Project Summary Recent genome-wide association studies of Intellectual disability (ID), Autism spectrum disorder (ASD) and Schizophrenia (SCZ) have improved our understanding of the molecular and cellular basis of human cognitive diseases. Functional categorization of these genes has revealed a significant enrichment of mutations affecting glutamatergic synapse structure and function. One protein that has been shown to regulate glutamatergic synapses is SynGAP, a RasGAP that is a critical negative regulator of spine morphogenesis and synaptic plasticity via Ras-ERK and protein synthesis-dependent signaling pathways. De Novo deleterious SYNGAP mutations are estimated to account for approximately 1% of ID cases and are highly comorbid with ASD. SYNGAP variants have also been found to be a significant risk factor in other neuropsychiatric disorders including SCZ and bipolar disorder (BP). We recently identified SynGAP as one of the most potent regulators of synaptic size and/or number using a high-throughput screen of 200 SCZ-associated risk genes. In addition, we found that ID/ASD-associated SynGAP mutations also affect synaptic structure and function. These data support the notion that human SynGAP mutations might alter synaptic transmission and plasticity. To determine how disease-associated SynGAP mutations impact synaptic pathophysiology and behavior, we will first characterize the effect of SYNGAP disease risk variants on synapse structure and function using a combination of approaches including real time imaging, biochemical and electrophysiological techniques. Next, we will use CRISPR/Cas9 genome editing to generate mouse models carrying SynGAP mutations that precisely mimic human disease risk variants of SynGAP. With these mice we will determine whether they have differential plasticity, circuit and behavioral phenotypes. Finally, we will perform mechanism based drug screens to target disrupted SynGAP-regulated signal transduction pathways to discover small molecule(s) that can ameliorate synaptic and behavioral deficits. This proposed project would be the first systematic investigation of disease-associated SynGAP mutations on synaptic pathophysiology and animal behavior. These studies will allow us to gain insight into mechanisms underlying SynGAP-associated diseases and pave the way for novel therapeutic strategies.

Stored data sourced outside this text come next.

/-! ### Writes that are no command of their own (R101, R102) -/

/-- Registers of single pages of which every write is a command of its own. -/
def ownSingles : List Nat :=
  [Reg.GLB_MGR_OWNER, Reg.GLB_BOOT_ATTEMPT, Reg.GLB_EXPERT_UNLOCK, Reg.GLB_SCR_CTL, Reg.GLB_EG_SUM, Reg.DF_MARK_CMD, Reg.DF_FR_CMD,
   Reg.TN_RING_CMD, Reg.TN_CMD, Reg.KY_CMD, Reg.KY_SEAL_CMD, Reg.CC_MAINT, Reg.CC_CTL, Reg.CAL_GB_SCMD, Reg.LG_TN_SHARE,
   Reg.IW_TN_QUOTA, Reg.SW_REP_ADD, Reg.PB_CTL, Reg.PB_SEED]
/-- The write of a value to an address is a command of its own. -/
def ownWrite (a : Nat) (data : Word) : Bool :=
  let o := a % 0x1000
  match pageKind a with
  | .window => true
  | .reserved => false
  | .vector _ => decide (a % 64 = 0)
  | k =>
    if o = 0x020 then bit data 31
    else if o = 0xFF0 ∨ (0xF00 ≤ o ∧ o < 0xF20 ∧ o % 8 = 0) then true
    else match k with
      | .single _ =>
        ownSingles.contains a || (decide (a = Reg.GLB_OPEN_CTL) && bit data 0) || (decide (a = Reg.CAL_CTL) && bit data 1) ||
          (decide (a = Reg.BL_CFG) && bit data 31) || (decide (a = Reg.PT_HIST_SEL) && bit data 31) ||
          decide ((Reg.SG_SENSE ≤ a ∧ a < Reg.SG_SENSE + 32) ∨ (Reg.MV_TMR ≤ a ∧ a < Reg.MV_TMR + 32))
      | .cluster _ => decide (o = Reg.CL_INTAKE_FLUSH)
      | .lane _ =>
        (decide (o = Reg.LN_CAL_CTL) && (bit data 8 || bit data 9)) || (decide (o = Reg.LN_LAT_SEL ∨ o = Reg.LN_GB_SEL) && bit data 31) ||
          decide (shadowOff 0 ≤ o ∧ o ≤ shadowOff 5)
      | .channel _ => decide (o = Reg.MV_CH_CMD ∨ o = Reg.MV_CH_CFG)
      | .doorbell _ => decide (o = Reg.DB_RING ∨ o = Reg.DB_VEC_MASK)
      | _ => false
/-- DF_CTL, DF_BASE and DF_FR_BASE may be written: OPENING before phase DEFECT, or FALLBACK. -/
def State.areaOpen (s : State) : Bool :=
  (decide (s.glb.mode = .opening) && decide (s.glb.phase.code < 7)) || decide (s.glb.mode = .fallback)
/-- A write of a register has no effect in the state of the block (R88, R93, R276, R293, R312, and the descriptions of the
registers). -/
def State.writeShut (s : State) (a : Nat) : Bool :=
  if a = Reg.MS_IMG_LEN then s.glb.phase ≠ .awaitImages
  else if a = Reg.DF_CTL ∨ a = Reg.DF_BASE ∨ a = Reg.DF_FR_BASE then !s.areaOpen
  else if a = Reg.CC_BASE_LO ∨ a = Reg.CC_BASE_HI ∨ a = Reg.CC_SIZE then s.cache.st ≠ .disabled
  else if a = Reg.CAL_RL_BASE then bit (s.regAt Reg.CAL_RL_CTL) 0
  else if a = Reg.TN_RING_BASE then !s.rings.isEmpty
  else if a = Reg.MV_CFG then
    !(s.glb.mode = .opening || (s.glb.mode = .fallback && !s.glb.fetchedInFallback))
  else if 0xC040 ≤ a ∧ a < 0xC200 then s.glb.mode = .fallback
  else false
/-- The write of the pairing data (R276): while EN is 0 it sets the entry and ends its parity error. -/
def State.pairWrite (s : State) (locked : Bool) (data : Word) : State :=
  let p := fld (s.regAt Reg.DF_PAIR_ADDR) 11 0
  let s1 := if locked ∨ bit (s.regAt Reg.DF_PAIR_CTL) 0 then s
    else { s with pairing := Tab.setD (fun _ => 0) s.pairing p (data &&& 0x3FFF#32) }.modScrub (fun x =>
      { x with pairBad := x.pairBad.filter (· ≠ p) })
  s1.pairNext
/-- A 1 written to pending bits of a bank clears the latched bits of sources in an edge mode that belong to it (R370, R371). -/
def State.pendWrite (s : State) (n : Nat) (fastBank : Bool) (data : Word) : State :=
  let m : BitVec 128 := (List.range 32).foldl (fun m i =>
    if bit data i && s.fast (32 * n + i) == fastBank && s.sense (32 * n + i) ≠ 0 then m ||| BitVec.ofNat 128 (2 ^ (32 * n + i)) else m) 0
  s.modSignal (fun g => { g with latched := g.latched &&& ~~~ m })
/-- PEND of vectors cleared through DB_VEC_PEND, as writes of SG_VT_CTL (R378). -/
def State.vecPendWrite (s : State) (t : Nat) (data : Word) : State :=
  if s.pageDead t then s
  else (List.range 8).foldl (fun u k =>
    if bit data k then u.vecCtlPut (8 * t + k) (u.vecCtl (8 * t + k) ||| flag true 3) else u) s
/-- What a write of some registers does beside their fields: a limit of AWAIT_IMAGES that has passed fails the phase, parity errors end, the cap, RB_N and the watchdog are looked at
again, the frontier and bitmap areas of FALLBACK become assigned, and Sweep's pass ends (R85, R154, R155, R268, R293, R361, R380,
R395, R428, R433, R439). -/
def State.afterWrite (s : State) (old : State) (a : Nat) : State :=
  let fb := decide (s.glb.mode = .fallback)
  if a = Reg.GLB_OPEN_TIMEOUT then (if s.imagesLate then s.openFail .imageTimeout else s)
  else if a = Reg.DF_BASE then s.modGlb (fun g => { g with dfBaseSet := g.dfBaseSet || fb })
  else if a = Reg.DF_FR_BASE then s.modGlb (fun g => { g with frBaseSet := g.frBaseSet || fb })
  else if a = Reg.MV_CFG then (if fb then s.modGlb (fun g => { g with mvCfg := s.regAt a }) else s)
  else if a = Reg.CAL_RATE then s.laneList.foldl State.capCheck s
  else if a = Reg.CAL_GB_DATA0 ∨ a = Reg.CAL_GB_DATA1 then
    s.modScrub (fun x => { x with gbBad := x.gbBad.filter (· ≠ fld (s.regAt Reg.CAL_GB_ADDR) 9 0) })
  else if Reg.LG_COST_SENSE ≤ a ∧ a ≤ Reg.LG_COST_MEDIA then
    s.modLedger (fun l => { l with costBad := l.costBad.filter (· ≠ s.keyOf a) })
  else if a = Reg.SW_CTL then (if bit (s.regAt a) 0 then s else s.modScrub (fun x => { x with row := 0 }))
  else if a = Reg.GLB_SCR_WDOG then
    (if s.regAt a = old.regAt a then s else s.modCore 16 (fun k => { k with kick := s.time.toNat }))
  else if a = 0xF008 then (if s.glb.pbOpen ∧ ¬ bit (s.regAt a) 0 then s.pbClose else s)
  else match pageKind a with
    | .lane g => if a % 0x1000 = Reg.LN_SIG_CTL then (s.rbSync g).capCheck g else s
    | .vector v => if a % 64 < 0x14 then s.modVec v (fun x => { x with bad := x.bad.filter (· ≠ a % 64 / 4) }) else s
    | _ => s
/-- The effect of a write that is accepted (R9, R101). -/
def State.regWrite (s : State) (a : Nat) (locked : Bool) (data : Word) : State :=
  let o := a % 0x1000
  if ownWrite a data ∨ s.writeShut a then s
  else if inPage a ∧ 0xF00 ≤ o ∧ o < 0xFF0 then
    match pageKind a with
    | .doorbell _ => s
    | _ => if s.glb.pbOpen then s.writeRow a false data else s.pxDrop
  else if a = Reg.DF_PAIR_DATA then s.pairWrite locked data
  else if Reg.KY_WRAP ≤ a ∧ a < Reg.KY_WRAP + 72 then s.setReg a data
  else if Reg.SG_PEND ≤ a ∧ a < Reg.SG_PEND + 16 then s.pendWrite ((a - Reg.SG_PEND) / 4) false data
  else if Reg.SG_FPEND ≤ a ∧ a < Reg.SG_FPEND + 16 then s.pendWrite ((a - Reg.SG_FPEND) / 4) true data
  else match pageKind a with
    | .doorbell t => if o = Reg.DB_VEC_PEND then s.vecPendWrite t data else if s.pageDead t then s else s.writeRow a locked data
    | _ => if locked then s.writeRow a true data else (s.writeRow a false data).afterWrite s a
/-- REGISTER_WRITE (R102): a write of a register that has no row of its own. -/
def execRegisterWrite (addr : BitVec 23) (a : RpAcc) (s : State) : Out :=
  let ad := addr.toNat
  done s (s.portWrite ad a (fun locked s => s.regWrite ad locked a.data))
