-- ==== Sys2Proof/Machine/Time.lean ====
section
/-! DEFINITION. What one cycle of CLK_AON does when no command waits (log entry 2): GLB_TIME counts (R111) and the
Blotter moves records from its queue into the logs (R423). The Scribe's watchdog does not count while the Scribe waits (R428). -/
namespace Sys2Proof.Machine

/-- One more vector entry is restored after a block wake, until all are (R381). -/
def State.restoreOne (s : State) : State :=
  if s.signal.restoring then
    s.modSignal (fun g => { g with restored := g.restored + 1, restoring := decide (g.restored + 1 < 4096) })
  else s
/-- The core waits in WAITEV on an empty queue (R158). -/
def Core.waits (k : Core) : Bool := k.state = .running && k.events.isEmpty && decide (fld k.word 31 26 = 0x10)
/-- The instant that the watchdog counts from moves on through a cycle in which the Scribe waits, so that the cycle is not
counted (R428). -/
def Core.held (k : Core) : Core := if k.waits then { k with kick := k.kick + 1 } else k
/-- The temperatures of a cycle: THM_MAX, and the CRIT stop, evaluated in every cycle (R404). -/
def State.heat (s : State) : State := if s.glb.mode = .reset then s else s.keepMax.evalCrit
/-- One cycle of CLK_AON: the register port's outputs return to zero (R44), GLB_TIME counts from the release of cold reset (R111), and up to 16 queued records enter the
Blotter's logs (R423) and a vector entry is restored (R381), unless the central domain is held or gated. The edges that the cycle makes are
latched (R371). -/
def State.tick (s : State) : State :=
  if s.alive then
    let s1 : State := { s with
      time := s.time + 1, rp := { ack := false, err := false, data := some 0 }, glb := { s.glb with doneShown := false }, scribe := s.scribe.held }
    if s.awake then settle s (State.blotterDrain 16 s1).restoreOne.heat else s1
  else s

end Sys2Proof.Machine
end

项目摘要 全基因组智力残疾（ID），自闭症谱系障碍（ASD）和 精神分裂症（SCZ）提高了我们对人类认知分子和细胞基础的理解 疾病。这些基因的功能分类揭示了影响突变的显着富集 谷氨酸能突触结构和功能。一种已显示用于调节谷氨酸能的蛋白质 突触是Syngap，这是一种rasgap，是脊柱形态发生和突触的关键负调节剂 通过RAS-ERK和蛋白质合成依赖性信号通路的可塑性。从头有害的syngap 估计突变约占ID病例的1％，并且与ASD高度合并。 还发现Syngap变体是其他神经精神疾病的重要危险因素 包括SCZ和躁郁症（BP）。我们最近将Syngap确定为最有效的调节器之一 使用200个与SCZ相关的风险基因的高通量屏幕的突触大小和/或数字。此外， 我们发现ID/与ASD相关的合成突变也影响突触结构和功能。这些数据 支持人类合成突变可能改变突触传播和可塑性的观念。到 确定与疾病相关的合成突变如何影响突触的病理生理学和行为，我们将 首先是Syngap疾病风险变异对突触结构和功能的影响 包括实时成像，生化和电生理技术在内的方法的组合。下一个， 我们将使用CRISPR/CAS9基因组编辑来生成携带syngap突变的鼠标模型 精确模仿人类疾病的风险变体。使用这些老鼠，我们将确定他们是否有 差异可塑性，电路和行为表型。最后，我们将执行基于机制的药物 筛选以靶向破坏合成调节的信号转导途径，以发现小分子 可以改善突触和行为缺陷。这个拟议的项目将是第一个系统的 研究突触病理生理学和动物行为的疾病相关的合成突变。 这些研究将使我们能够深入了解与Syngap相关疾病和铺路的机制 新型治疗策略的方式。